I'm experimenting with Haskell at the moment and am very much enjoying the experience, but am evaluating it for a real project with some fairly stringent performance requirements. The first pass of my task is to process a complete (no-history) dump of wikipedia (bzipped) - totalling about 6Gb compressed. In python a script to do a full extract of each raw page (about 10 million in total) takes about 30 minutes on my box (and for reference a scala implementation using the pull parser takes about 40 mins). I've been attempting to replicate this performance using Haskell and ghc and have been struggling to match this.
I've been using Codec.Compression.BZip for decompression and hexpat for parsing. I'm using lazy bytestrings as the input to hexpat and strict bytestrings for the element text type. And to extract the text for each page I'm building up a Dlist of pointers to text elements and then iterating over this to dump it out to stdout. The code I've just described has already been through a number of profiling/refactor iterations (I quickly moved from strings to bytestrings, then from string concatenation to lists of pointers to text - then to dlists of pointers to text). I think I've got about 2 orders of magnitude speedup from the original code, but it still takes over an hour and a half to parse (although it has a lovely small memory footprint). So I'm looking for a bit of inspiration from the community to get me the extra mile. The code is below (and I've broken it up into a number of subfunctions in order to get more detail from the profiler). Please excuse my Haskell - I've only been coding for a couple of days (having spent a week with Real World Haskell). And thanks in advance!
import System.Exit
import Data.Maybe
import Data.List
import Data.DList (DList)
import qualified Data.DList as DList
import Data.ByteString.Char8 (ByteString)
import qualified Data.ByteString.Char8 as BS
import qualified Data.ByteString.Lazy as LazyByteString
import qualified Codec.Compression.BZip as BZip
import Text.XML.Expat.Proc
import Text.XML.Expat.Tree
import Text.XML.Expat.Format
testFile = "../data/enwiki-latest-pages-articles.xml.bz2"

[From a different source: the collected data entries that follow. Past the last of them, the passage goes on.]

-- TIME_TOD_OFFSET_HI: R203 (spec/06_ring_time.md).
def TIME_TOD_OFFSET_HI_W : Field := { base := 0x144, lo := 0, width := 32, ty := .ro }

-- TIME_TOD_NEXT_LO: R203 (spec/06_ring_time.md).
def TIME_TOD_NEXT_LO_W : Field := { base := 0x148, lo := 0, width := 32, ty := .rw }

-- TIME_TOD_NEXT_HI: R203 (spec/06_ring_time.md).
def TIME_TOD_NEXT_HI_W : Field := { base := 0x14C, lo := 0, width := 32, ty := .rw }

-- TIME_PPS_CAP_LO: R203 (spec/06_ring_time.md).
def TIME_PPS_CAP_LO_W : Field := { base := 0x150, lo := 0, width := 32, ty := .ro }

-- TIME_PPS_CAP_HI: R203 (spec/06_ring_time.md).
def TIME_PPS_CAP_HI_W : Field := { base := 0x154, lo := 0, width := 32, ty := .ro }

-- TIME_CAP_LO: R203 (spec/06_ring_time.md).
def TIME_CAP_LO_W : Field := { base := 0x158, lo := 0, width := 32, ty := .ro }

-- TIME_CAP_HI: R203 (spec/06_ring_time.md).
def TIME_CAP_HI_W : Field := { base := 0x15C, lo := 0, width := 32, ty := .ro }

-- TIME_EPOCH_LO: R203 (spec/06_ring_time.md).
def TIME_EPOCH_LO_W : Field := { base := 0x160, lo := 0, width := 32, ty := .ro, reset := 0xFFFFFFFF }

-- TIME_EPOCH_HI: R203 (spec/06_ring_time.md).
def TIME_EPOCH_HI_W : Field := { base := 0x164, lo := 0, width := 32, ty := .ro, reset := 0xFFFFFFFF }

-- TIME_BASE_T_LO: R203 (spec/06_ring_time.md).
def TIME_BASE_T_LO_W : Field := { base := 0x168, lo := 0, width := 32, ty := .ro }

-- TIME_BASE_T_HI: R203 (spec/06_ring_time.md).
def TIME_BASE_T_HI_W : Field := { base := 0x16C, lo := 0, width := 32, ty := .ro }

-- TIME_BASE_N_LO: R203 (spec/06_ring_time.md).
def TIME_BASE_N_LO_W : Field := { base := 0x170, lo := 0, width := 32, ty := .ro }

-- TIME_BASE_N_HI: R203 (spec/06_ring_time.md).
def TIME_BASE_N_HI_W : Field := { base := 0x174, lo := 0, width := 32, ty := .ro }

-- TIME_CAP_CMD: R203 (spec/06_ring_time.md).
def TIME_CAP_CMD_CAPTURE : Field := { base := 0x178, lo := 0, width := 1, ty := .wc }

/-- The fields of a page of kind `time`. -/
def timeFields : List Field :=
  [TIME_NOW_LO_NOW, TIME_NOW_HI_NOW, TIME_STAT_STATE, TIME_STAT_LOCKED, TIME_STAT_PORT, TIME_STAT_TOD_VALID, TIME_STAT_PATH_HOPS, TIME_OFFSET_THETA, TIME_FREQ_F, TIME_GM_GM_ID, TIME_GM_CLASS, TIME_GM_PRIO1, TIME_PDELAY_D, TIME_PDELAY_VALID, TIME_SERVO_KP_SHIFT, TIME_SERVO_KI_SHIFT, TIME_SERVO_SYNC_INT, TIME_LOCK_LOCK_THR, TIME_LOCK_LOCK_CNT, TIME_LOCK_UNLOCK_THR, TIME_LOCK_HOLDOVER_MS, TIME_GM_CFG_CAPABLE, TIME_GM_CFG_EXT_EN, TIME_GM_CFG_PRIO1] ++
  [TIME_GM_CFG_PRIO2, TIME_ASYM_ASYM, TIME_PPS_OUT_MODE, TIME_PPS_OUT_WIDTH, TIME_TOD_OFFSET_LO_W, TIME_TOD_OFFSET_HI_W, TIME_TOD_NEXT_LO_W, TIME_TOD_NEXT_HI_W, TIME_PPS_CAP_LO_W, TIME_PPS_CAP_HI_W, TIME_CAP_LO_W, TIME_CAP_HI_W, TIME_EPOCH_LO_W, TIME_EPOCH_HI_W, TIME_BASE_T_LO_W, TIME_BASE_T_HI_W, TIME_BASE_N_LO_W, TIME_BASE_N_HI_W, TIME_CAP_CMD_CAPTURE]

validPage pageData = case pageData of
(Just _, Just _) -> True
(_, _) -> False
scanChildren :: [UNode ByteString] -> DList ByteString
scanChildren c = case c of
h:t -> DList.append (getContent h) (scanChildren t)
[] -> DList.fromList []
getContent :: UNode ByteString -> DList ByteString
getContent treeElement =
case treeElement of
(Element name attributes children) -> scanChildren children
(Text text) -> DList.fromList [text]
rawData t = ((getContent.fromJust.fst) t, (getContent.fromJust.snd) t)
extractText page = do
revision <- findChild (BS.pack "revision") page
text <- findChild (BS.pack "text") revision
return text
pageDetails tree =
let pageNodes = filterChildren relevantChildren tree in
let getPageData page = (findChild (BS.pack "title") page, extractText page) in
map rawData $ filter validPage $ map getPageData pageNodes
where
relevantChildren node = case node of
(Element name attributes children) -> name == (BS.pack "page")
(Text _) -> False
outputPages pagesText = do
let flattenedPages = map DList.toList pagesText
mapM_ (mapM_ BS.putStr) flattenedPages
readCompressed fileName = fmap BZip.decompress (LazyByteString.readFile fileName)

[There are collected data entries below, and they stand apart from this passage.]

-- ==== Sys2Proof/Machine/Reseq.lean ====
section
/-!
DEFINITION. The resequencer (R158 to R163) and the consumers' queues (R151, R152).
-/
namespace Sys2Proof.Machine

/-! ## Consumer queues -/

/-- The queue of consumer `c` (R151). -/
def State.consQ (s : State) (c : Nat) : List RxCell := s.sw.cons.get (fun _ => []) c

/-- Writes the queue of consumer `c`; SWC_CONS.FULL follows it (R170). -/
def State.setConsQ (s : State) (c : Nat) (q : List RxCell) : State :=
  let s := { s with sw := { s.sw with cons := s.sw.cons.set (fun _ => []) c q } }
  let f := s.rd pgSWC SWC_CONS_FULL
  s.wr pgSWC SWC_CONS_FULL (setBits f c 1 (b2n (consumerDepth c ≤ q.length)))

/-- Takes the oldest cell of type `t` that waits at consumer `c`, freeing its buffer entry. -/
def State.takeCell (s : State) (c t : Nat) : Option (RxCell × State) :=
  match (s.consQ c).find? (fun r => r.cell.typ == t) with
  | none => none
  | some r => some (r, (s.setConsQ c ((s.consQ c).erase r)).release r.buf)

/-- SWC_CONS.RETRY_USED follows IMG's retry list (R170). -/
def State.setRetry (s : State) (l : List RetryEnt) : State :=
  State.wr { s with sw := { s.sw with retry := l } } pgSWC SWC_CONS_RETRY_USED l.length

/-- One loss declaration: counters 4 and 5, a loss notice, RSQ_LOSS_LAST, a LOSS capture event, INT_RAW.LOSS and the
fault RSQ_LOSS (R163, R542).  The capture event has TYPE, RACE, DKIND, PORT and CLASS 0, which the filters see (R166; DESIGN CHOICE,
log entry 101). -/
def State.declareLost (s : State) (src first n : Nat) : State :=
  let s := (s.count pgRSQ 4).count pgRSQ 5 n
  let s := { s with sw := { s.sw with notices := s.sw.notices ++ [(src, first, n)] } }
  let s := ((s.wr pgRSQ RSQ_LOSS_LAST_A_SRC src).wr pgRSQ RSQ_LOSS_LAST_A_COUNT (min n 2047)).wr pgRSQ
    RSQ_LOSS_LAST_B_FIRST_SEQ first
  let s := s.mirror { typ := 0, src := src, seq := first, origin := n } 0 0xA
  (s.irq pgRSQ 2).fault pgRSQ 0x12 1 0

/-- A full consumer queue refuses a copy (R152). -/
def State.refuseCopy (s : State) (c : Nat) (r : RxCell) : State :=
  let s := ((s.count pgSWC (11 + c)).irq pgSWC 5).mirror r.cell r.port 9
  let s := s.release r.buf
  if c = 0 then
    if s.sw.retry.any (fun t => t.src == r.cell.src && t.seq == r.cell.seq) then s
    else if s.sw.retry.length < 16 then s.setRetry (s.sw.retry ++ [⟨r.cell.src, r.cell.seq, s.now⟩])
    else s.declareLost r.cell.src r.cell.seq 1
  else if (c = 2 ∧ r.cell.typ = tBRG_WRITE) ∨ c = 3 then { s with sw := { s.sw with dropped := s.sw.dropped ++ [r] } }
  else s

/-- Steers a cell to the consumer of its type (R151). -/
def State.steer (s : State) (r : RxCell) : State :=
  match consumerOf? r.cell.typ with
  | none => s.release r.buf
  | some c =>
    if consumerDepth c ≤ (s.consQ c).length then s.refuseCopy c r
    else (s.setConsQ c (s.consQ c ++ [r])).mirror r.cell r.port 2

/-- "Deliver" of R161: steering where R149 requires local delivery, else only advancing.  A TIME_SYNC copy was handed to
the Governor when it arrived, because its stamp is taken before the resequencer (R183). -/
def State.deliver (s : State) (r : RxCell) : State :=
  if !r.isLocal || r.cell.typ == tTIME_SYNC then s.release r.buf else s.steer r

/-! ## The algorithm of R161 -/

/-- The entry of source `src` in the duplicate-discard table (R159). -/
def State.ddt (s : State) (src : Nat) : DdtEnt := s.rsq.get (fun _ => {}) src

/-- Contexts in use. -/
def State.ctxUse (s : State) : Nat := (s.rsq.filter (fun e => e.2.ctx)).length

/-- Writes a table entry; RSQ_CTX follows the contexts (R172). -/
def State.setDdt (s : State) (src : Nat) (e : DdtEnt) : State :=
  let s := { s with rsq := s.rsq.set (fun _ => {}) src e }
  let n := s.ctxUse
  (s.wr pgRSQ RSQ_CTX_IN_USE n).wr pgRSQ RSQ_CTX_PEAK (max n (s.rd pgRSQ RSQ_CTX_PEAK))

/-- The offset of a SEQ from the expected one, modulo 2^32 (R161). -/
def seqOff (exp seq : Nat) : Nat := (seq + 2 ^ 32 - exp % 2 ^ 32) % 2 ^ 32

/-- drain(e): delivers held cells while the expected one is held; an empty context is released. -/
def State.drain : Nat → State → Nat → State
  | 0, s, _ => s
  | k + 1, s, src =>
    let e := s.ddt src
    match e.held.find? (fun h => h.cell.seq == e.exp) with
    | some h =>
      State.drain k ((s.setDdt src { e with held := e.held.erase h, exp := (e.exp + 1) % 2 ^ 32 }).deliver h) src
    | none => if e.ctx && e.held.isEmpty then s.setDdt src { e with ctx := false } else s

/-- Inserts a held cell by its offset from `exp`. -/
def insHeld (exp : Nat) (h : RxCell) : List RxCell → List RxCell
  | [] => [h]
  | x :: r => if seqOff exp h.cell.seq < seqOff exp x.cell.seq then h :: x :: r else x :: insHeld exp h r

/-- The positions `pos` to `n - 1` of a skip: held cells are delivered, each run of missing SEQ values is declared lost. -/
def State.skipRuns (src exp n : Nat) : State → Nat → List RxCell → State
  | s, pos, [] => if pos < n then s.declareLost src ((exp + pos) % 2 ^ 32) (n - pos) else s
  | s, pos, h :: r =>
    let o := seqOff exp h.cell.seq
    if n ≤ o then (if pos < n then s.declareLost src ((exp + pos) % 2 ^ 32) (n - pos) else s)
    else
      let s := if pos < o then s.declareLost src ((exp + pos) % 2 ^ 32) (o - pos) else s
      State.skipRuns src exp n (s.deliver h) (o + 1) r

/-- skip(e, n): advances the expected SEQ by `n`, then drains (R161). -/
def State.skip (s : State) (src n : Nat) : State :=
  let e := s.ddt src
  let s' := State.skipRuns src e.exp n s 0 e.held
  let left := e.held.filter (fun h => decide (n ≤ seqOff e.exp h.cell.seq))
  State.drain 1025 (s'.setDdt src { e with exp := (e.exp + n) % 2 ^ 32, held := left }) src

/-- The cell fills a gap by the other race: a cell beyond it that came on the other port is held (R174; DEDUCED from the example of
R163). -/
def DdtEnt.fills (e : DdtEnt) (r : RxCell) : Bool :=
  e.ctx && e.held.any (fun h => h.port != r.port && decide (seqOff e.exp r.cell.seq < seqOff e.exp h.cell.seq))

/-- The cells within the window, after a possible skip.  A cell that fills a gap counts in counter 3: at offset 0 in place of counter
0, beyond it beside counter 2 (R161, R174; DESIGN CHOICE, log entry 151). -/
def State.inWindow (s : State) (r : RxCell) : State :=
  let src := r.cell.src
  let e := s.ddt src
  let d := seqOff e.exp r.cell.seq
  if d = 0 then
    let s := s.count pgRSQ (if e.fills r then 3 else 0)
    State.drain 1025 ((s.setDdt src { e with exp := (e.exp + 1) % 2 ^ 32 }).deliver r) src
  else if !e.ctx && decide (256 ≤ s.ctxUse) then
    (((s.count pgRSQ 6).irq pgRSQ 3).mirror r.cell r.port 9).release r.buf
  else if e.held.any (fun h => h.cell.seq == r.cell.seq) then
    ((s.count pgRSQ 1).mirror r.cell r.port 3).release r.buf
  else
    let s := if e.fills r then s.count pgRSQ 3 else s
    (s.setDdt src { e with ctx := true, held := insHeld e.exp r e.held }).count pgRSQ 2

/-- A duplicate: discarded, or delivered out of order as a retry that IMG awaits; a queue that is still full refuses that copy too, and
the entry stays (R152, R161). -/
def State.duplicate (s : State) (r : RxCell) : State :=
  match s.sw.retry.find? (fun t => t.src == r.cell.src && t.seq == r.cell.seq) with
  | some t =>
    if r.isLocal && decide (consumerDepth 0 ≤ (s.consQ 0).length) then s.refuseCopy 0 r
    else if r.isLocal then ((s.setRetry (s.sw.retry.erase t)).count pgRSQ 9).steer { r with retry := true }
    else ((s.count pgRSQ 1).mirror r.cell r.port 3).release r.buf
  | none => ((s.count pgRSQ 1).mirror r.cell r.port 3).release r.buf

/-- The resequencer on one cell (R161). -/
def State.resequence (s : State) (r : RxCell) : State :=
  let src := r.cell.src
  let e := s.ddt src
  let s := if e.valid then s else s.setDdt src { e with valid := true, exp := r.cell.seq }
  let d := seqOff (s.ddt src).exp r.cell.seq
  if 2 ^ 31 ≤ d then s.duplicate r
  else if d < 1024 then s.inWindow r
  else ((s.count pgRSQ 7).skip src (d - 1023)).inWindow r

/-- The effective hold time in ns: the lesser of RSQ_HOLD and SWC_AGE.LIMIT − 100 µs (R163). -/
def State.holdEff (s : State) : Nat :=
  let h := max 1 (s.rd pgRSQ RSQ_HOLD_HOLD) * 100000
  let l := min 16 (max 1 (s.rd pgSWC SWC_AGE_LIMIT)) * 1000000
  min h (l - 100000)

/-- An ID_CLAIM for node ID `x` invalidates entry `x`: held cells are delivered in SEQ order, the missing ones between
them declared lost (R160).  Counter 8 counts it where the entry was valid (R174; DESIGN CHOICE, log entry 100). -/
def State.invalidate (s : State) (x : Nat) : State :=
  let e := s.ddt x
  let n := e.held.foldl (fun a h => max a (seqOff e.exp h.cell.seq + 1)) 0
  let s := if n = 0 then s else s.skip x n
  if e.valid then (s.setDdt x {}).count pgRSQ 8 else s

end Sys2Proof.Machine
end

parseXml byteStream = parse defaultParseOptions byteStream :: (UNode ByteString, Maybe XMLParseError)
main = do
rawContent <- readCompressed testFile
let (tree, mErr) = parseXml rawContent
let pages = pageDetails tree
let pagesText = map snd pages
outputPages pagesText
putStrLn "Complete!"
exitWith ExitSuccess
After running your program I get somewhat weird results:
./wikiparse +RTS -s -A5m -H5m | tail ./wikiparse +RTS -s -A5m -H5m 3,604,204,828,592 bytes allocated in the heap 70,746,561,168 bytes copied during GC 39,505,112 bytes maximum residency (37822 sample(s)) 2,564,716 bytes maximum slop 83 MB total memory in use (0 MB lost due to fragmentation) Generation 0: 620343 collections, 0 parallel, 15.84s, 368.69s elapsed Generation 1: 37822 collections, 0 parallel, 1.08s, 33.08s elapsed INIT time 0.00s ( 0.00s elapsed) MUT time 243.85s (4003.81s elapsed) GC time 16.92s (401.77s elapsed) EXIT time 0.00s ( 0.00s elapsed) Total time 260.77s (4405.58s elapsed) %GC time 6.5% (9.1% elapsed) Alloc rate 14,780,341,336 bytes per MUT second Productivity 93.5% of total user, 5.5% of total elapsed
Total time is more than OK I think: 260s is way faster than 30m for Python. I have no idea though why the overall time is so big here. I really don't think that reading 6Gb file would take more than an hour to complete.
I'm running your program again to check if the results are consistent.
If the result of those 4'20'' is right, then I believe something is wrong with the machine... or there is some other strange effect here.
The code was compiled on GHC 7.0.2.
Edit: I tried various versions of the program above. The most important optimization seems to be {-# INLINE #-} pragma and specialization of functions. Some have pretty generic types, which is known to be bad for performance. OTOH I believe inlining should be enough to trigger the specialization, so you should try to experiment further with this.
I didn't see any significant difference across the versions of GHC I tried (6.12 .. HEAD).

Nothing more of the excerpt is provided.